DETAILED DESCRIPTION OF THE INVENTION

[0001]

The present invention relates to a metal surface treating agent, and more particularly, to a metal surface treating agent suitable for aluminum or aluminum alloy for automobiles.

[0002]

2. Description of the Related Art In general, aluminum or aluminum alloy used for automobile bodies, household appliances, steel furniture, etc. is subjected to a surface treatment before painting for the purpose of improving corrosion resistance and coating film adhesion. ing. This is also called a chemical conversion treatment. From the viewpoints of performance, workability, cost and the like, the chromate treatment has been widely performed so far. JP-A-11-6078 discloses a chemical conversion treatment solution for aluminum containing hexavalent chromium ions, fluorozirconium ions, silicon compounds and fluorine ions.

[0003] In recent years, awareness of environmental preservation has been increasing, such as stricter regulations on the amount of chromium in wastewater.
In the case of a chromate treatment, when the obtained film is thick, a problem of coloring or the like occurs. JP-B-56-33468 discloses a surface treatment agent for aluminum containing zirconium and / or titanium, phosphate and fluoride.
Although it is used for food cans, it can form a colorless and transparent coating film on the surface of aluminum and has a resistance not to be blackened even under boiling water.

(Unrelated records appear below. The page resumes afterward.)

-- ==== Sys2Proof/Machine/SafeOps.lean ====
section
/-! DEFINITION. The Synthesis units and ports as the safe line reaches them: the clock switches, pulses and lanes of R227 to
R245 and the held launches of R261. -/

namespace Sys2Proof.Machine

/-- MDLL `m` beside its entries. -/
def State.mdll (s : State) (m : Nat) : Mdll := tabGet {} m s.synth.mdlls
/-- Sets MDLL `m`. -/
def State.setMdll (s : State) (m : Nat) (x : Mdll) : State :=
  { s with synth := { s.synth with mdlls := tabPut {} m x s.synth.mdlls } }
/-- CLKOUT `k` beside its entries. -/
def State.clkout (s : State) (k : Nat) : Clkout := tabGet {} k s.synth.clkouts
/-- Sets CLKOUT `k`. -/
def State.setClkout (s : State) (k : Nat) (x : Clkout) : State :=
  { s with synth := { s.synth with clkouts := tabPut {} k x s.synth.clkouts } }
/-- PPSOUT `p` beside its entries. -/
def State.pulse (s : State) (p : Nat) : Pulse := tabGet {} p s.synth.pulses
/-- Sets PPSOUT `p`. -/
def State.setPulse (s : State) (p : Nat) (x : Pulse) : State :=
  { s with synth := { s.synth with pulses := tabPut {} p x s.synth.pulses } }
/-- Lane `l` beside its entries. -/
def State.lane (s : State) (l : Nat) : Lane := tabGet {} l s.synth.lanes
/-- Sets lane `l`. -/
def State.setLane (s : State) (l : Nat) (x : Lane) : State :=
  { s with synth := { s.synth with lanes := tabPut {} l x s.synth.lanes } }
/-- Port `p` beside its entries. -/
def State.port (s : State) (p : Nat) : Port := tabGet {} p s.ports
/-- Sets port `p`. -/
def State.setPort (s : State) (p : Nat) (x : Port) : State := { s with ports := tabPut {} p x s.ports }

/-- The reference frequency of a reference choice in Hz (R220). -/
def State.refFreq (s : State) (ref hz : Nat) : Nat := if ref = 0 then s.n E.ensNominal 0 else hz
/-- The ratio in force: the entries' defaults until one has been applied. -/
def State.ratio (s : State) (m : Nat) : Nat × Nat :=
  ((s.mdll m).ratio).getD (E.mdllMultN.default m, E.mdllMultF.default m)
/-- The VCO frequency of a ratio on a reference frequency, in 2⁻³² Hz (R220). -/
def vcoOf (hz n f : Nat) : Nat := hz * (n * 2 ^ 32 + f)
/-- The VCO frequency in force, in 2⁻³² Hz. -/
def State.vco (s : State) (m : Nat) : Nat :=
  vcoOf (s.refFreq (s.mdll m).ref (s.mdll m).refHz) (s.ratio m).1 (s.ratio m).2
/-- The VCO frequency that the ratio waiting to be applied gives, else the one in force. -/
def State.vcoNext (s : State) (m : Nat) : Nat :=
  match (s.mdll m).retune with
  | some (n, f) => vcoOf (s.refFreq (s.n E.mdllRef m) (s.n E.mdllRefHz m)) n f
  | none => s.vco m
/-- The bypass divider of R227 for an output at `num / (den · 2³²)` Hz. -/
def State.bypassDiv (s : State) (num den : Nat) : Nat :=
  2 * ceilDiv (s.n E.ensNominal 0 * den * 2 ^ 32) (2 * max 1 num)
/-- j of an output, for the lower of two frequencies during a change (R225, R227). -/
def State.bypassOf (s : State) (k : Nat) : Nat :=
  let x := s.clkout k
  max (max x.former (s.bypassDiv (s.vco x.src) x.div))
    (max (s.bypassDiv (s.vcoNext x.src) x.div) (s.bypassDiv (s.vco (s.n E.clkoutSrc k)) (s.n E.clkoutDiv k)))
/-- An output is on the grid: f_out × 8 s is an integer (R231). -/
def State.onGrid (s : State) (k : Nat) : Bool :=
  let x := s.clkout k
  decide (s.vco x.src * 8 % (x.div * 2 ^ 32) = 0)
/-- `CLKOUT_STATE` follows (R246): OFF, STOPPED, BYPASS, SWITCHING or MDLL. -/
def State.clkRefresh (s : State) (k : Nat) : State :=
  let x := s.clkout k
  let st := if ¬ s.flag E.clkoutEnable k then 0 else if x.stopped then 1 else if x.armed.isSome then 3
    else if x.onMdll then 4 else 2
  let s := s.set E.clkoutState k st
  let s := s.set E.clkoutBypassDiv k (s.bypassOf k)
  if st = 4 then s
  else (s.set E.clkoutEdgeBound k 0xFFFFFFFF).set E.clkoutStatus k (ofBool (s.onGrid k) * 2)
/-- A switch to bypass is armed (R228, R229): it overrides an armed return. -/
def State.toBypass (s : State) (k : Nat) : State :=
  let x := s.clkout k
  (s.setClkout k { x with armed := if x.onMdll then some false else none
                          former := if x.onMdll then s.bypassOf k else x.former }).clkRefresh k
/-- A divisor or a source has been written that is not in force yet (R230). -/
def State.clkWaits (s : State) (k : Nat) : Bool :=
  decide (s.n E.clkoutDiv k ≠ (s.clkout k).div ∨ s.n E.clkoutSrc k ≠ (s.clkout k).src)
/-- A return to the MDLL is asked for (R229): it cancels an armed switch to bypass that no change waits for; else the divider is
restarted on the grid and the return is armed (R226, R231). -/
def State.toMdll (s : State) (k : Nat) : State :=
  let x := s.clkout k
  let y : Clkout :=
    if x.onMdll then { x with armed := if s.clkWaits k then x.armed else none }
    else { x with armed := some true, shift := 0, phase := s.n E.clkoutPhase k }
  (s.setClkout k y).clkRefresh k
/-- The divisor and source written come into force once an output is on bypass (R230). -/
def State.clkTake (s : State) (k : Nat) : State :=
  (s.setClkout k { s.clkout k with div := s.n E.clkoutDiv k, src := s.n E.clkoutSrc k }).clkRefresh k
/-- An output leaves its MDLL at once: it is stopped or undriven (R245, R246), so what waited for bypass is applied. -/
def State.clkDrop (s : State) (k : Nat) : State :=
  (s.setClkout k { s.clkout k with onMdll := false, armed := none, former := 0 }).clkTake k
/-- The outputs that MDLL `m` feeds. -/
def State.fed (s : State) (m : Nat) : List Nat := (List.range 16).filter (fun k => decide ((s.clkout k).src = m))
/-- An output may be on its MDLL: enabled, the MDLL LOCKED with neither a new ratio nor a stop that waits (R225, R229), out of the
Quiet and the safe state. -/
def State.mayRun (s : State) (k : Nat) : Bool :=
  let m := (s.clkout k).src
  s.flag E.clkoutEnable k && decide (s.n E.mdllState m = 3 ∧ 8 ≤ s.n E.bootStage) && !s.holly.safe &&
    (s.mdll m).retune.isNone && !(s.mdll m).stopping
/-- Outputs are held low in the Quiet state with `QUIET_CLOCKS` = 0 (R77) and in the safe state with `SYN_SAFE_CLOCKS` = 0 (R245). -/
def State.clkStopped (s : State) : Bool :=
  decide (s.n E.bootStage < 8 ∧ s.n E.quietClocks = 0) || (s.holly.safe && decide (s.n E.synSafeClocks = 0))

/-! ### MDLL states (R220 to R225) -/

/-- The entry's VCO frequency follows the ratio in force, in mHz; 0 while the MDLL is off. -/
def State.vcoRefresh (s : State) (m : Nat) : State :=
  s.set E.mdllVcoFreq m (if s.n E.mdllState m = 0 then 0 else s.vco m * 1000 / 2 ^ 32)
/-- Every output an MDLL feeds is on its bypass clock. -/
def State.allBypass (s : State) (m : Nat) : Bool := (s.fed m).all (fun k => !(s.clkout k).onMdll)
/-- An MDLL enters ACQUIRING or REF_LOST: its DTC counts from this tick (R221); from LOCKED its outputs go to bypass and its event is
due (R223, R229, R414). -/
def State.mdllLeave (s : State) (m st : Nat) : State :=
  let was := s.n E.mdllState m
  let s := (s.set E.mdllState m st).setMdll m
    { s.mdll m with good := 0, origin := s.copy56 (leafFor (0x200 + m)), cycles := 0, wraps := 0 }
  let s := s.vcoRefresh m
  let s := (s.fed m).foldl State.toBypass s
  if was = 3 then { s with synth := { s.synth with unlocked := s.synth.unlocked ++ [m] } } else s
/-- ACQUIRING begins, or REF_LOST where the reference's monitors fail (R223). -/
def State.acquire (s : State) (m : Nat) : State := s.mdllLeave m (if (s.mdll m).refBad then 4 else 1)
/-- The reference written takes effect with a ratio or a start (log 30). -/
def State.takeReference (s : State) (m : Nat) : State :=
  let x := s.mdll m
  let ref := s.n E.mdllRef m
  s.setMdll m { x with ref := ref, refHz := s.n E.mdllRefHz m, refBad := x.refBad && decide (ref = x.ref ∧ ref ≠ 0) }
/-- What waits for every output of an MDLL to be on bypass: a stop, or the retuning to a new ratio (R223, R225, R229). -/
def State.mdllSettle (s : State) (m : Nat) : State :=
  let x := s.mdll m
  if ¬ s.allBypass m then s
  else if x.stopping then
    let s := (s.setMdll m { x with stopping := false, retune := none, ratio := some (x.retune.getD (s.ratio m)) }).set
      E.mdllState m 0
    (s.fed m).foldl State.toBypass (s.vcoRefresh m)
  else
    match x.retune with
    | some r =>
      let s := (s.takeReference m)
      let s := s.setMdll m { s.mdll m with retune := none, ratio := some r }
      if s.n E.mdllState m = 0 then (s.fed m).foldl State.clkRefresh s else s.acquire m
    | none => s
/-- Every MDLL's outputs may have come to bypass. -/
def State.mdllsSettle (s : State) : State := (List.range 4).foldl State.mdllSettle s
/-- A realignment of one output through bypass (R226, R232): the return is asked for once it is on bypass. -/
def State.clkRealign (s : State) (k : Nat) : State := s.toBypass k
/-- Every enabled lane restarts its block stream at the next grid instant (R243). -/
def State.laneRealign (s : State) (l : Nat) : State :=
  s.setLane l { s.lane l with realigning := true, sent := 0, offset := 0 }

/-- The first-lock step is still to come: no time has been established (R79, R80). -/
def State.firstPending (s : State) : Bool :=
  match s.privet.pendStep with | some (_, _, 0) => true | _ => false
/-- `PPS_STATE` follows the mode, the engine's state, squelch and a follow-mode source (R80, R133, R237, R244, R245). -/
def State.ppsRefresh (s : State) (p : Nat) : State :=
  let x := s.pulse p
  let mode := s.n E.ppsMode p
  s.set E.ppsState p
    (if mode = 0 then 0
     else if s.holly.safe then (if s.n E.synSafePulses = 0 then 0 else 1)
     else if s.n E.bootStage < 8 ∨ ¬ s.flag E.firstLock ∨ s.firstPending ∨ x.squelched then 0
     else if mode = 3 ∧ x.lost then 2 else 1)
/-- Every PPSOUT's state follows. -/
def State.ppsRefreshAll (s : State) : State := (List.range 8).foldl State.ppsRefresh s

/-- The pulse and clock balls in the safe state (R245): pulses in progress end, clocks stop or go to bypass. -/
def State.synthSafe (s : State) : State :=
  let s := (List.range 8).foldl (fun s p =>
    (s.setPulse p { s.pulse p with active := false, trail := none, follow := [] }).ppsRefresh p) s
  let s := (List.range 16).foldl (fun s k =>
    if s.n E.synSafeClocks = 0 then (s.setClkout k { s.clkout k with stopped := true }).clkDrop k
    else s.toBypass k) s
  s.mdllsSettle
/-- The outputs after the safe state (R245; R77 where the Quiet state lasts): clocks return through bypass and realign, lanes realign under R243, pulses
resume with their first edge (undriven until then when they were undriven in the safe state). -/
def State.synthReturn (s : State) : State :=
  let s := (List.range 8).foldl (fun s p =>
    s.setPulse p { s.pulse p with squelched := (s.pulse p).squelched || decide (s.n E.synSafePulses = 0) }) s
  let s := s.ppsRefreshAll
  let s := (List.range 16).foldl (fun s k =>
    let s := s.setClkout k { s.clkout k with stopped := s.clkStopped }
    if s.mayRun k then s.toMdll k else s.clkRefresh k) s
  (List.range 8).foldl (fun s l => if s.flag E.tlEnable l then s.laneRealign l else s) s

/-- `PORT_LAUNCH_FILL` and `PORT_QUEUE_FILL` follow (R268). -/
def State.portRefresh (s : State) (p : Nat) : State :=
  (s.set E.portLaunchFill p (s.port p).held.length).set E.portQueueFill p (s.port p).queue.length
/-- Held launches later than 1 µs after the detection leave the port as missed, and their issuers rebuild them (R261); a TX
ring's frame completes with SAFE when it would be handed over again. -/
def State.launchesSafe (s : State) : State :=
  (List.range 18).foldl (fun s p =>
    let x := s.port p
    let limit := s.copy (portIsland p) + ofNs 1000
    let gone := (x.held.filter (fun h => decide (limit < h.l))).map (·.frame)
    let again := gone.map (fun f => { f with stale := true })
    let s := gone.foldl (fun s f => s.emit (.missed f.origin.unit f.handle true)) s
    let late := x.arriving.map (fun f => { f with stale := true })
    let kept := x.held.filter (fun h => !decide (limit < h.l))
    (s.setPort p { x with
      held := kept, arriving := late ++ again
      sending := x.sending.map (fun f => { f with stale := decide (f.origin.unit = 0) }) }).portRefresh p) s

/-- The occupancy entry follows. -/
def State.occRefresh (s : State) (p : Nat) : State :=
  s.set E.portRxOccupancy p (((s.port p).occupancy.map (·.2)).foldl (· + ·) 0)
/-- Occupancy falls as frames leave the buffer. -/
def State.occSub (s : State) (p prio n : Nat) : State :=
  let x := s.port p
  (s.setPort p { x with occupancy := tabPut 0 prio (tabGet 0 prio x.occupancy - n) x.occupancy }).occRefresh p

end Sys2Proof.Machine
end

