/-- A slot has a valid measurement, so that its phase can be told (log 122). -/
def State.measured (s : State) (n : Nat) : Bool := (s.slot n).meas.any (·.valid)
/-- The parent of the PTP instance a slot binds. -/
def State.slotMaster (s : State) (n : Nat) : Option ParentSet := (tabGet ({} : PtpInst) (s.refNo n) s.ptp.insts).parent
/-- `BREF_LIVE` and `BMEAS_LIVE` of a slot follow its source and settings (R122, R171). -/
def State.termsRefresh (s : State) (n : Nat) : State :=
  let s := s.termTouch
  let k := s.refKind n
  let b := if k = 1 ∨ k = 2 then (s.slot n).bref else if k = 3 ∨ k = 4 then s.n E.brefConfig n else 0xFFFFFFFF
  let port := match s.slotMaster n with | some p => p.port | none => 0
  let m := match k with
    | 1 => 20 + s.n E.bmeasCal n
    | 2 => 2 * s.portAdd port + s.n E.bmeasCal n
    | 3 => 28 + s.n E.bmeasCal n
    | 4 => 28 + s.n E.bmeasCal n
    | _ => 0
  (s.set E.brefLive n (boundAdd b (s.slot n).excursion)).set E.bmeasLive n m

/-- The level of an Announce (R155). -/
def announceLevel (a : ParentSet) : Nat :=
  let l := match a.cls with
    | 6 => if 0x17 ≤ a.accuracy ∧ a.accuracy ≤ 0x20 then 7 else 6
    | 7 => 5
    | 135 | 140 | 150 | 160 => 4
    | 52 | 58 | 165 | 187 | 193 => 1
    | _ => 0
  if ¬ bitOf a.flags 3 then 0 else if ¬ bitOf a.flags 4 then min l 1 else l
/-- A source carries no quality (R158). -/
def State.noQuality (s : State) (n : Nat) : Bool :=
  let k := s.refKind n
  decide ((k = 4 ∧ s.n E.refEsmcPort n = 0xFF) ∨ (k = 3 ∧ ¬ s.todOn n) ∨ k = 5)
/-- `REF_QL` and QL_DNU follow the received or the configured level (R146, R158). -/
def State.qlRefresh (s : State) (n : Nat) : State :=
  let l := if s.n E.refQlSource n = 1 ∨ s.noQuality n then s.n E.refQlConfig n else (s.slot n).level
  (s.set E.refQl n l).setCause n 9 (decide (l = 0))

/-! ### Measurements and monitors -/

/-- The least power of two that brings a frequency to 10 MHz or less, from `p` up (R210). -/
def prescaleFrom (hz p : Nat) : Nat → Nat
  | 0 => p
  | fuel + 1 => if hz ≤ 10000000 * p then p else prescaleFrom hz (2 * p) fuel
/-- The period of a slot's stamped edges in fs, as a fraction, where its measurements name no time of their own (R145): those of a
frequency or of a PPS without a line. -/
def State.refPeriod (s : State) (n : Nat) : Nat × Nat :=
  if s.refKind n = 4 then (prescaleFrom (s.n E.refNominal n) 1 8 * 10 ^ 15, max 1 (s.n E.refNominal n))
  else if s.phaseOnly n then (10 ^ 15, 1)
  else (1, 1)
/-- The reference's own count at a measurement, in the periods of `refPeriod` (R149): from Privet's time and the phase where it names a
time, so that no step of Privet is in it; else the periods since the measurement before, by OSCIN. -/
def State.refCount (s : State) (n osc priv : Nat) (phase : Int) : Int :=
  let (num, den) := s.refPeriod n
  if num = 1 then (priv : Int) + phase
  else match (s.slot n).meas.head? with
    | some m => m.ref + roundDiv (((osc : Int) - m.osc) * den) num
    | none => 0
/-- The phase of a measurement against the ensemble time-scale, in fs, to within a constant of the slot (R175). -/
def State.scalePhase (s : State) (n : Nat) (m : Meas) : Int :=
  let (num, den) := s.refPeriod n
  Int.fdiv (m.ref * num) den - m.ens
/-- The auto-accept watch (R175): the extremes of the phase against the ensemble time-scale while a conflict is open. -/
def State.watchStep (s : State) (n : Nat) (q : Int) : State :=
  if s.inConflict n then
    let x := s.slot n
    let (lo, hi) := x.watch.getD (q, q)
    s.setSlot n { x with watch := some (min lo q, max hi q) }
  else s
/-- A measurement of slot `n` stamped at `tick`, at `osc` fs of OSCIN and `priv` fs of Privet, `phase` in fs before `REF_DELAY`
(R148, R151): the PHASE monitor, the last good measurement with the terms in force then, and the auto-accept watch. -/
def State.slotMeasure (s : State) (n tick osc priv : Nat) (phase : Int) (valid : Bool) : State :=
  let p := phase - s.int E.refDelay n * 1000
  let x := s.slot n
  let m : Meas := ⟨tick, osc, priv, p, valid, s.privet.moved, s.refCount n osc priv p, s.ensFs osc⟩
  let s := s.setSlot n { x with meas := m :: x.meas }
  if ¬ valid then s
  else
    let s := (s.setInt E.refPhase n (Int.tdiv p 1000)).termsRefresh n
    let limit := boundAdd (boundAdd (s.n E.brefLive n) (s.n E.bmeasLive n)) s.bound.e
    let s := if s.timeCapable n then
        s.setCause n 8 (s.phaseTested && decide (limit < 0xFFFFFFFE ∧ limit < psOfFs p))
      else s
    let s := s.watchStep n (s.scalePhase n m)
    if s.anyFail n then s
    else
      let s := s.setSlot n { s.slot n with lastGood := tick, goodAt := s.tai }
      if s.n E.hbSelected = n ∧ s.bound.hold.isNone then
        let loop := boundAdd (s.n E.yewTrackAllow) (boundOf (s.slewPs + s.retardPs))
        let good := boundAdd (boundAdd (s.n E.brefLive n) (s.n E.bmeasLive n)) (boundAdd loop (s.n E.basym n))
        { s with bound := { s.bound with goodTerms := good } }
      else s

/-- The frequency of a slot against OSCIN, or against the ensemble in good standing, over the window of `w` seconds that
ends now, in 10⁻¹⁸, rounded to the nearest count (R149, R150); `none` when it counts as not filled. -/
def State.windowFreq (s : State) (n w : Nat) : Option Int :=
  let x := s.slot n
  let ms := x.meas.filter (fun m => m.valid && decide (x.since ≤ m.tick ∧ s.now ≤ m.tick + ticksS w))
  match ms.head?, ms.getLast? with
  | some b, some a =>
    let dt : Int := (b.osc : Int) - a.osc
    let e : Int := if s.flag E.ensStanding then b.ens - a.ens else dt
    let (num, den) := s.refPeriod n
    if dt ≤ 0 ∨ e ≤ 0 ∨ dt < w * 5 * 10 ^ 14 ∨ s.now < x.since + ticksS w then none
    else some (roundDiv (((b.ref - a.ref) * num - e * den) * 10 ^ 18) (e * den))
  | _, _ => none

JP-A-11-106945 discloses a metal ion such as zirconium ion, a fluoro acid, a silane coupling agent, and an acidic metal surface treating agent comprising 2 to 50 polymerized units of a water-soluble polymer component. Have been.
JP-A-6-177535 discloses a surface treatment agent for copper foil comprising an imidazole silane compound and a bistrialkoxysilyl compound having a specific structure. Japanese Patent Application Laid-Open No. 9-2959992 discloses an organosilicon compound obtained by reacting vinylimidazole with mercaptosilane.

However, from the viewpoint of corrosion resistance,
It was not enough to substitute for a chromate film. In recent years, because aluminum is lightweight,
For the purpose of improving fuel efficiency and operability, aluminum or aluminum alloys have been used in automobile bodies and the like, and pre-coated boards having excellent corrosion resistance that can be used in automobiles are desired. ing.

[0006]

SUMMARY OF THE INVENTION An object of the present invention is to provide a metal surface treating agent which is particularly suitable for aluminum or aluminum alloy for automobiles and which has excellent corrosion resistance and adhesion of a coated film after coating. is there.

[0007]

According to a first aspect of the present invention, a carboxyl group-containing resin (a) is used in an amount of 0.06 to 3 on a weight basis.
%, The zirconium compound (b) is 0.07 to
3.6% and imidazole silane compound (c) were added to 0.0%
It is a metal surface treatment agent characterized by containing 6 to 3%. In the second invention, the carboxyl group-containing resin (a) is 0.06 to 3% by weight, the zirconium compound (b) is 0.07 to 3.6% as Zr, and the substituted or unsubstituted imidazole ( A metal surface treatment agent comprising 0.03 to 2.4% of d) and 0.03 to 2.4% of amino-modified silicone (e).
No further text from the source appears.